→ Exercise goal
Copy exactly the lines of the material below that run from the one containing "else x.blockFrom b" through the one containing "s.mmaEmpty d t x". Copy no other lines.

→ Supplied information
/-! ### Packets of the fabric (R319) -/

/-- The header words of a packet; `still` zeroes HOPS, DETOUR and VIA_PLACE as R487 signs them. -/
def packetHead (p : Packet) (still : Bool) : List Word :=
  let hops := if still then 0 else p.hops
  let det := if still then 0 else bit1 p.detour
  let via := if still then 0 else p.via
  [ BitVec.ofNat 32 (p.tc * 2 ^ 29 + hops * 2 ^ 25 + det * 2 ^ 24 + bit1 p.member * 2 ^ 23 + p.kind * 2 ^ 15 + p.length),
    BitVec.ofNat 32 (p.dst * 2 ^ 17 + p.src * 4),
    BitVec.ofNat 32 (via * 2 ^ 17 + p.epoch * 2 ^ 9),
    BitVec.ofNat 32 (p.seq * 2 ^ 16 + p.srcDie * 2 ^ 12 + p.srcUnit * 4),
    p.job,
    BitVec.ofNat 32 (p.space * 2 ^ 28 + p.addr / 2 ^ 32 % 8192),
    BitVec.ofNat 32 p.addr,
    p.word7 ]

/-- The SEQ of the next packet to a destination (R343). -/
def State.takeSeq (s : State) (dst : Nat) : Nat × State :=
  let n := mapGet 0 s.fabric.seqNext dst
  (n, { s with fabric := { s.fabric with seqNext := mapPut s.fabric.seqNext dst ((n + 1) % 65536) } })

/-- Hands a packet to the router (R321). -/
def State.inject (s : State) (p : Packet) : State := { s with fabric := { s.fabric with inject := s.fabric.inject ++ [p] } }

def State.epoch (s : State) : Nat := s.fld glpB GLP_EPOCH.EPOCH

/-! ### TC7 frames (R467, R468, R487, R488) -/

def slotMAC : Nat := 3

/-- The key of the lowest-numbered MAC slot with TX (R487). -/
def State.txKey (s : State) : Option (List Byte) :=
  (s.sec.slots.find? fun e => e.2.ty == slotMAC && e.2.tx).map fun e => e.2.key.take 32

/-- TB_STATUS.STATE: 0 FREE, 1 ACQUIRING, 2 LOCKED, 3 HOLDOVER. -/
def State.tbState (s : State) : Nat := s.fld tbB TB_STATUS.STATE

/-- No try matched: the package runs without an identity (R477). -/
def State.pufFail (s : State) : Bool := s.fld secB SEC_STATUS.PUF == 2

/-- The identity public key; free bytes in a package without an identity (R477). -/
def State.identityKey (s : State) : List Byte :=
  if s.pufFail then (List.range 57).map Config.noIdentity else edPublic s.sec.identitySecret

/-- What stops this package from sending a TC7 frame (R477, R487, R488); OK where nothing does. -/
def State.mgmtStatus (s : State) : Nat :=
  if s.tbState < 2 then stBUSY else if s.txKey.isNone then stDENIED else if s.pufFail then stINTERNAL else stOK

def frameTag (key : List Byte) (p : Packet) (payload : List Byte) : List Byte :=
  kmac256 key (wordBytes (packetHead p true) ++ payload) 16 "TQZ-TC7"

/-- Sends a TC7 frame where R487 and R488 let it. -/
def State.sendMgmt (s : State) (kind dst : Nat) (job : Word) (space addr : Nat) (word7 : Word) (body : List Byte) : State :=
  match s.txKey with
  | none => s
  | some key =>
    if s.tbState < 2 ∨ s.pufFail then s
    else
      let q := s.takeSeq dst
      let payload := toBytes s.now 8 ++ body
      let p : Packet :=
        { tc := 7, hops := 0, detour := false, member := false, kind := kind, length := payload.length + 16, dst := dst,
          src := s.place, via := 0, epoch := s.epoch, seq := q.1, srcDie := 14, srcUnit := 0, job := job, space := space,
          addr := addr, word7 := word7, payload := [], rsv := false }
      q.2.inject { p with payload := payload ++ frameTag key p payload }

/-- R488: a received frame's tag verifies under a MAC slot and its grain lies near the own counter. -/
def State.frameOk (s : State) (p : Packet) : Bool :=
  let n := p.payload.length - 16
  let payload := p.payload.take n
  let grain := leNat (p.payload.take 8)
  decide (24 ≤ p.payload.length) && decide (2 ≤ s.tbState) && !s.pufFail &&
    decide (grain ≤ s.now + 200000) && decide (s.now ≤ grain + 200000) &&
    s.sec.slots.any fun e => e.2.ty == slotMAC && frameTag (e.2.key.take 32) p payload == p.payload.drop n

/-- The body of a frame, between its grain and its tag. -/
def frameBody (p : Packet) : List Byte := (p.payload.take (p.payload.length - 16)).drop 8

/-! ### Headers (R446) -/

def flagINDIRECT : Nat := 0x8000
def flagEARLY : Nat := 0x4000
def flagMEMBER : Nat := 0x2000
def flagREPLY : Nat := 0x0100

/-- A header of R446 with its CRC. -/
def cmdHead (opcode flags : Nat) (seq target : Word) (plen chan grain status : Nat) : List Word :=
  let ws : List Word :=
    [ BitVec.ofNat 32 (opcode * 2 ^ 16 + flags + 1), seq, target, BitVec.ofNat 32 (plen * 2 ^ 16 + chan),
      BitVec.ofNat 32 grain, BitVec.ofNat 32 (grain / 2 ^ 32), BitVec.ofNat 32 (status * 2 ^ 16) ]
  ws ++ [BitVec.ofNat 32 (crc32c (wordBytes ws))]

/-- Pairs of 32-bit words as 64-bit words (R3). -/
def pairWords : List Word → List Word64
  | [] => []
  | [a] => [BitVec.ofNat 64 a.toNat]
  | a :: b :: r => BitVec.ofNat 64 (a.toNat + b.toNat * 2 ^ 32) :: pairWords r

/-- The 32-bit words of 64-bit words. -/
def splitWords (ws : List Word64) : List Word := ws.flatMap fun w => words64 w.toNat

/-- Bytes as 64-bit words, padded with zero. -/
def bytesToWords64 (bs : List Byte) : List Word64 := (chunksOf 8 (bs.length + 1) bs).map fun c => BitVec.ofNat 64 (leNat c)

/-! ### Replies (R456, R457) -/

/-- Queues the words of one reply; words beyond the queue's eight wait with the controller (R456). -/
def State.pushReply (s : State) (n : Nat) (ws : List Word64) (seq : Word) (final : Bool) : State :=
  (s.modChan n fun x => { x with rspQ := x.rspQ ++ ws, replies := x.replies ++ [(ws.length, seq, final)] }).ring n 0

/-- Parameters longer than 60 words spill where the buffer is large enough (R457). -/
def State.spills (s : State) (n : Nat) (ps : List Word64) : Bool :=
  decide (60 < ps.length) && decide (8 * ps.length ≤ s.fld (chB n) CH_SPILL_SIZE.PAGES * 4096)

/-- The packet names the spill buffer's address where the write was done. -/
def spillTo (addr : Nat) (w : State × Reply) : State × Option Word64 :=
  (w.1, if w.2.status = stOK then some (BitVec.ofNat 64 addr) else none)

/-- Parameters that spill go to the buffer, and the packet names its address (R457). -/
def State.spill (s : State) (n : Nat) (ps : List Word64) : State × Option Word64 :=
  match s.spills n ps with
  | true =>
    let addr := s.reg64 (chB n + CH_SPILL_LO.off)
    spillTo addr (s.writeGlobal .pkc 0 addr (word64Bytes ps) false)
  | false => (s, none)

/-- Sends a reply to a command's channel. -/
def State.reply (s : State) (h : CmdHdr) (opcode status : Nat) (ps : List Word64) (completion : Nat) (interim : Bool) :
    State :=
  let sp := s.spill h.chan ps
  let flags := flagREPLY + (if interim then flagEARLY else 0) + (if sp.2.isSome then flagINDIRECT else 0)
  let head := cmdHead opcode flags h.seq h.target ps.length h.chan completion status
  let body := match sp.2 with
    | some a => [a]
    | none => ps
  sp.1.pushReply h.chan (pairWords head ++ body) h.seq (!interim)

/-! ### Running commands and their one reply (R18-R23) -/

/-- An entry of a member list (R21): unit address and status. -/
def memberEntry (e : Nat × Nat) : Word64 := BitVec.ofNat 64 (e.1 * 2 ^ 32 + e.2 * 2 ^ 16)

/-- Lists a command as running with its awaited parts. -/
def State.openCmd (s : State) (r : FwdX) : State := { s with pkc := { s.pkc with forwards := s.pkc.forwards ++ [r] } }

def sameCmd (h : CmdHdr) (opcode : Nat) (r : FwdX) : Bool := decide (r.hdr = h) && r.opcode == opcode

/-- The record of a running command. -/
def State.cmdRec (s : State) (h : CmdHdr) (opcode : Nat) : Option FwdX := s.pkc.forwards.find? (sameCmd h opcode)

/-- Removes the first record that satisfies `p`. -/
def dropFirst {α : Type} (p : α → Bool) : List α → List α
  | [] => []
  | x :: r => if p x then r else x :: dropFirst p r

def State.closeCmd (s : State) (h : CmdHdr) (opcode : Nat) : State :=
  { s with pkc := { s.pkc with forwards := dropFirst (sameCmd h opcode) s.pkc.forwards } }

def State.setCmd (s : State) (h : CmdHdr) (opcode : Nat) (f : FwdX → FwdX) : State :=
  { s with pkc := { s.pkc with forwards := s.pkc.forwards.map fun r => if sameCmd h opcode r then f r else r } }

---

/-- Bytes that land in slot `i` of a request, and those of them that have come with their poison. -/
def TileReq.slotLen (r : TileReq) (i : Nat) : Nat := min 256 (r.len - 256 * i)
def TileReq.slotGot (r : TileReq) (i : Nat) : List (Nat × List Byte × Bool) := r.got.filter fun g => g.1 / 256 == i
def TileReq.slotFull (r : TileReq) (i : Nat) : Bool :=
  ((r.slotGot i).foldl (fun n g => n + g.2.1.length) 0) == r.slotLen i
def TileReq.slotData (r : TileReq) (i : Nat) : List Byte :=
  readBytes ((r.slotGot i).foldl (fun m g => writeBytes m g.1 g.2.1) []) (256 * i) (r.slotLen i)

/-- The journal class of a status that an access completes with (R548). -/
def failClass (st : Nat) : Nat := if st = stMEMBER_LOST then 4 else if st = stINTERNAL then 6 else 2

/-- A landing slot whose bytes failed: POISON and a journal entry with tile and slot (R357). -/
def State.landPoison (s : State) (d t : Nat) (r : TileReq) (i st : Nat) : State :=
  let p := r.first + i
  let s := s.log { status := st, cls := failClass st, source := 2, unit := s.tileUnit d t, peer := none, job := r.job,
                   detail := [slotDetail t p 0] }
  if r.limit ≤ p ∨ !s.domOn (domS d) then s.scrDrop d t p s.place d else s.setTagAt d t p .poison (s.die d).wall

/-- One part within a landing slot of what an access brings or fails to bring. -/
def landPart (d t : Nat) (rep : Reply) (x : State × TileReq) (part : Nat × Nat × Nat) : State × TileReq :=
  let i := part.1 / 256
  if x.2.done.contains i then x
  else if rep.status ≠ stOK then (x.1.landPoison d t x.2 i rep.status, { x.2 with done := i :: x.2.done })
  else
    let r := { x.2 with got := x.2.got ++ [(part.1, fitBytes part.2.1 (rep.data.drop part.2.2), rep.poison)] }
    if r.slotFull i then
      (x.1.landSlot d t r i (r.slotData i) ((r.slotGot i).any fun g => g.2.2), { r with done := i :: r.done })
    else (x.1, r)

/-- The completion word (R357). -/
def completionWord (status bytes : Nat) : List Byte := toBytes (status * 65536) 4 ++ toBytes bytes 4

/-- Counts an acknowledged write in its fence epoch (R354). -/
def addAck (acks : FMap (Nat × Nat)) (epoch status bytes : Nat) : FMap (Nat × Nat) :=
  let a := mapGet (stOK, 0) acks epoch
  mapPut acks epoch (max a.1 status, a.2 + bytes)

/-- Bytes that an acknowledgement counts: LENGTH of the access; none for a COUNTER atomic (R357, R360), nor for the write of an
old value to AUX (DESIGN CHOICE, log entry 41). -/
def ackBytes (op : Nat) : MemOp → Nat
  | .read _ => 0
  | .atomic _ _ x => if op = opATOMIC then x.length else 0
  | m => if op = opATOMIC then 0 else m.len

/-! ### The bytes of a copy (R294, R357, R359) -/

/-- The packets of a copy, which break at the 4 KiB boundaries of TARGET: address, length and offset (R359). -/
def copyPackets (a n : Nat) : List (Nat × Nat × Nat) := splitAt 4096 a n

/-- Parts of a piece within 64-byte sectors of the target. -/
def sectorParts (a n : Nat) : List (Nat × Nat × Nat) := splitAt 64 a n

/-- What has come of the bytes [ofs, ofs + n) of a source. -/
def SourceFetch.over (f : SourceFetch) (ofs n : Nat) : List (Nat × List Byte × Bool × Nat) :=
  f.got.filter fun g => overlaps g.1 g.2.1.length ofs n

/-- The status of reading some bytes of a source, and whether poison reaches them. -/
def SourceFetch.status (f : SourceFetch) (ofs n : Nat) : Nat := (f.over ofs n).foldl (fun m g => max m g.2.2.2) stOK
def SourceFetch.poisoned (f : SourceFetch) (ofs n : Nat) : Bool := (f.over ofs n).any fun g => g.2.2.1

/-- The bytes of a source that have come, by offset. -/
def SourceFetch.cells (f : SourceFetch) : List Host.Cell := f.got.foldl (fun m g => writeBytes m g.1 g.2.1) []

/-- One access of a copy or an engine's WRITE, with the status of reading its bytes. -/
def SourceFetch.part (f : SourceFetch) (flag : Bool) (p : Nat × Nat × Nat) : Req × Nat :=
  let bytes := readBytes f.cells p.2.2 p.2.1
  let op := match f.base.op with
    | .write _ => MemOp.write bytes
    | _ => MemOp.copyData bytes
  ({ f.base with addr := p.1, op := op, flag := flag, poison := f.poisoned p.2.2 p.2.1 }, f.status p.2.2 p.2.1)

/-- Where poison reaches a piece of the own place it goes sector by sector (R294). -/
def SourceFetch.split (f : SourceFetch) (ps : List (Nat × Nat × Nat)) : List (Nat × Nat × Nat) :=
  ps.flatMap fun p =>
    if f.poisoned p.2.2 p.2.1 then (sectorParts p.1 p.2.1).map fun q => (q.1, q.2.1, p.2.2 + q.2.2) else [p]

--

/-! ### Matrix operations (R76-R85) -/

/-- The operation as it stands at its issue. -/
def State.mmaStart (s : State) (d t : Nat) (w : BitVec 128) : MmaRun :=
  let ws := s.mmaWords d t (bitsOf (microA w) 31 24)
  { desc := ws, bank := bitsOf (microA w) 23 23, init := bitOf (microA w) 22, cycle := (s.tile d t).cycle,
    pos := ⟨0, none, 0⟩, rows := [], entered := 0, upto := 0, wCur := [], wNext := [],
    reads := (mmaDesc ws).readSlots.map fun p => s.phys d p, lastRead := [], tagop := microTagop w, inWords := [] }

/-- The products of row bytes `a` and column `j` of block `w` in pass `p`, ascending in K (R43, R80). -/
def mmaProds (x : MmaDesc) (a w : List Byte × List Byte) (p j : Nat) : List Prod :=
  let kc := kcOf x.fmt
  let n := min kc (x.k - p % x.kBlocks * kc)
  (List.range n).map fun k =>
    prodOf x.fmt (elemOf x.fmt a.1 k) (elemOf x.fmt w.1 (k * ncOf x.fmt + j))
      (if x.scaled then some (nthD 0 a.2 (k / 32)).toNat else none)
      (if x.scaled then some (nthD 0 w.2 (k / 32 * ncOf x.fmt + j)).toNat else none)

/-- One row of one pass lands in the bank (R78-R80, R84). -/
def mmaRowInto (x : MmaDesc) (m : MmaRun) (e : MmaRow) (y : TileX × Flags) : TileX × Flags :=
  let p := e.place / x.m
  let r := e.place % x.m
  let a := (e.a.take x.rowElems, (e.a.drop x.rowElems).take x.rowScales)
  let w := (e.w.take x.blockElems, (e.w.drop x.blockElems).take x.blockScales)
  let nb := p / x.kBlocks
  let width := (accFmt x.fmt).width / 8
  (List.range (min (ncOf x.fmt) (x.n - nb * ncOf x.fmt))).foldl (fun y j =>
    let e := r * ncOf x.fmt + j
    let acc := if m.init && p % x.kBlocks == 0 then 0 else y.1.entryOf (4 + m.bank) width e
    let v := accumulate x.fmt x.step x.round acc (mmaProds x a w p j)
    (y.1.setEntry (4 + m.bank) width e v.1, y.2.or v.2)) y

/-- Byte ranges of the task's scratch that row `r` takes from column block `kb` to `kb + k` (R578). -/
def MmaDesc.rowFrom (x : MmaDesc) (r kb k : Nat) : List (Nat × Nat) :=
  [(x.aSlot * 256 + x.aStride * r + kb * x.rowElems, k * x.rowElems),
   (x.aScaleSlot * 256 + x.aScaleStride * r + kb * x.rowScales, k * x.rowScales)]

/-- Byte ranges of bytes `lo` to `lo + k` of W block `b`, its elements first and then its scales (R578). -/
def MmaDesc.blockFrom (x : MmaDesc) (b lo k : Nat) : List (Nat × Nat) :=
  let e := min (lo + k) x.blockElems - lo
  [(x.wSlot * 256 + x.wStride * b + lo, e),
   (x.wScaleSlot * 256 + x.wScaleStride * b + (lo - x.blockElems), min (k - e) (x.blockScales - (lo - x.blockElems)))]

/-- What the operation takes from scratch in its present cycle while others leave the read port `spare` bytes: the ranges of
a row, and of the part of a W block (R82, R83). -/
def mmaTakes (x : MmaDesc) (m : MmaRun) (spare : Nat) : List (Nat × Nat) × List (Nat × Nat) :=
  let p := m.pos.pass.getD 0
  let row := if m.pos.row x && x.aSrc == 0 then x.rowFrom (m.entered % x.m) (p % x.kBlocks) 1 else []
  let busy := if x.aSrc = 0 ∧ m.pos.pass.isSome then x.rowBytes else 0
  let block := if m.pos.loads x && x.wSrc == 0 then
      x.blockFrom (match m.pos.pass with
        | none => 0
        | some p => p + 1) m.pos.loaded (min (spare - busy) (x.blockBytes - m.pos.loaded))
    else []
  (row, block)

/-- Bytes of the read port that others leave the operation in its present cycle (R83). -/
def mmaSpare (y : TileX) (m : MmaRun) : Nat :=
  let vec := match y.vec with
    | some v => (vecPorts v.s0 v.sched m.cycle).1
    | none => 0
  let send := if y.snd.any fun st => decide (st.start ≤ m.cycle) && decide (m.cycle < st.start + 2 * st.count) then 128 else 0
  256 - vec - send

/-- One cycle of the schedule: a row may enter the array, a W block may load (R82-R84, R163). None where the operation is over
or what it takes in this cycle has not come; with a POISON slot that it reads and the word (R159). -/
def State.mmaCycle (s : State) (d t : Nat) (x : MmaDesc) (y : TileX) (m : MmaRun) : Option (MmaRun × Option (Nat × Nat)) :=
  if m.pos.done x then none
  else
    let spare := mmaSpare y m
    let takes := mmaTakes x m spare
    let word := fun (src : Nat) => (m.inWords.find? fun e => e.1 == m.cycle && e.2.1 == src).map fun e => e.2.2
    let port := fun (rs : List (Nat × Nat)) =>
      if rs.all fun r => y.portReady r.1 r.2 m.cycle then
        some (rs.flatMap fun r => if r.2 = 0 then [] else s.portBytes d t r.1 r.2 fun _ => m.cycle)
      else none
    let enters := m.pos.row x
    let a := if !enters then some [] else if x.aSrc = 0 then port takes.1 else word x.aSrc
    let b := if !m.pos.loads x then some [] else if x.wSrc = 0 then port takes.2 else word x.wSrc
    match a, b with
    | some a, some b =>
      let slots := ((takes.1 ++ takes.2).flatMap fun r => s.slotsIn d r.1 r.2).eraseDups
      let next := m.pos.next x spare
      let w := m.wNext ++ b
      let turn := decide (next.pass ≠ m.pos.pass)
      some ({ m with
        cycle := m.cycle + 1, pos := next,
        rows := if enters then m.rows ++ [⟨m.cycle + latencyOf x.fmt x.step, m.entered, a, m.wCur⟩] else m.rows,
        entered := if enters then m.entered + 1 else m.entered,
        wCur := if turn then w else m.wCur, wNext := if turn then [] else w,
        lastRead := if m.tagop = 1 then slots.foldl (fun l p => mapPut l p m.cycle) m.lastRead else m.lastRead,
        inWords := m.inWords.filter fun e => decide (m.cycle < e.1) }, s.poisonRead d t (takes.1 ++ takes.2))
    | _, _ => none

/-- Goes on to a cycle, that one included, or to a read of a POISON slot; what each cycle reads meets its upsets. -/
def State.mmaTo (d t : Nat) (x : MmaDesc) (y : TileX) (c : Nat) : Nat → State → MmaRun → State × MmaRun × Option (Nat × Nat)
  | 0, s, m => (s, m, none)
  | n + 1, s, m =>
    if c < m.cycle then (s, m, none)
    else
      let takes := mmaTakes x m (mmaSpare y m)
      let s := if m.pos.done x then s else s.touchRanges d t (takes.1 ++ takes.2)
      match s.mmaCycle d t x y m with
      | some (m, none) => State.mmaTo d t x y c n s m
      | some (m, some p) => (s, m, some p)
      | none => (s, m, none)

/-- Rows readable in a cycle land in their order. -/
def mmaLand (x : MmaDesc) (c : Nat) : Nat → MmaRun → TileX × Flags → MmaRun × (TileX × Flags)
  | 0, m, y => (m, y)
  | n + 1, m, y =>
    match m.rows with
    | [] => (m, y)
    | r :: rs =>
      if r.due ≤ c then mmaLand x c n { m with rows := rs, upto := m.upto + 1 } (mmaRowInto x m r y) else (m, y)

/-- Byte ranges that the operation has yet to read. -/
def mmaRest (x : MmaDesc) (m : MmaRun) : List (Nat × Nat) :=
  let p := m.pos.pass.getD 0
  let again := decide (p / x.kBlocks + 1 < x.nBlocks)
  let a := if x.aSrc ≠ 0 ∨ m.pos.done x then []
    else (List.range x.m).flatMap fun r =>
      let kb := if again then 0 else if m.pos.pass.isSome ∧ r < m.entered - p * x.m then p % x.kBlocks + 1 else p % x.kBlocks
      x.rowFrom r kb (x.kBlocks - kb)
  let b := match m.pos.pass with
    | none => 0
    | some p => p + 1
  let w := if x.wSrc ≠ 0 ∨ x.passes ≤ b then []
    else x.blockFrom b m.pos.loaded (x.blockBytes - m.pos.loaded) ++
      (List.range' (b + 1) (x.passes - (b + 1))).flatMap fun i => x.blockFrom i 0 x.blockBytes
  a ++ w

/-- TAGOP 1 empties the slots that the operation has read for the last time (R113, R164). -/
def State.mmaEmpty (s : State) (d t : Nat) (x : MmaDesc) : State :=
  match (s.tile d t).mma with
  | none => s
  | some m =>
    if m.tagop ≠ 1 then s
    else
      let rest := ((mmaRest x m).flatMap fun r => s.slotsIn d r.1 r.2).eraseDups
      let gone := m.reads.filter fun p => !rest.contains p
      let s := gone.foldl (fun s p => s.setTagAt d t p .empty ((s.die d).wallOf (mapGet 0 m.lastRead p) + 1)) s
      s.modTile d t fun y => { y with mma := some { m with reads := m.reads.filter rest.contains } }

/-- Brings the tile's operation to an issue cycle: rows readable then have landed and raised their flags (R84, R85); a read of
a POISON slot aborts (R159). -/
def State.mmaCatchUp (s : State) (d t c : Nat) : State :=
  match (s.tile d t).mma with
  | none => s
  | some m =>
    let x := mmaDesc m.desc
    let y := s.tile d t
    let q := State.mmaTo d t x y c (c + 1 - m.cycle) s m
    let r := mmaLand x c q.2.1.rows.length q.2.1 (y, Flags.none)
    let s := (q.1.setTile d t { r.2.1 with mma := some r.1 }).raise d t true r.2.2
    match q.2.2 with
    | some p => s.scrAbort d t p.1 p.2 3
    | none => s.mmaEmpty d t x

→ Exercise answer
    else x.blockFrom b m.pos.loaded (x.blockBytes - m.pos.loaded) ++
      (List.range' (b + 1) (x.passes - (b + 1))).flatMap fun i => x.blockFrom i 0 x.blockBytes
  a ++ w

/-- TAGOP 1 empties the slots that the operation has read for the last time (R113, R164). -/
def State.mmaEmpty (s : State) (d t : Nat) (x : MmaDesc) : State :=
  match (s.tile d t).mma with
  | none => s
  | some m =>
    if m.tagop ≠ 1 then s
    else
      let rest := ((mmaRest x m).flatMap fun r => s.slotsIn d r.1 r.2).eraseDups
      let gone := m.reads.filter fun p => !rest.contains p
      let s := gone.foldl (fun s p => s.setTagAt d t p .empty ((s.die d).wallOf (mapGet 0 m.lastRead p) + 1)) s
      s.modTile d t fun y => { y with mma := some { m with reads := m.reads.filter rest.contains } }

/-- Brings the tile's operation to an issue cycle: rows readable then have landed and raised their flags (R84, R85); a read of
a POISON slot aborts (R159). -/
def State.mmaCatchUp (s : State) (d t c : Nat) : State :=
  match (s.tile d t).mma with
  | none => s
  | some m =>
    let x := mmaDesc m.desc
    let y := s.tile d t
    let q := State.mmaTo d t x y c (c + 1 - m.cycle) s m
    let r := mmaLand x c q.2.1.rows.length q.2.1 (y, Flags.none)
    let s := (q.1.setTile d t { r.2.1 with mma := some r.1 }).raise d t true r.2.2
    match q.2.2 with
    | some p => s.scrAbort d t p.1 p.2 3
    | none => s.mmaEmpty d t x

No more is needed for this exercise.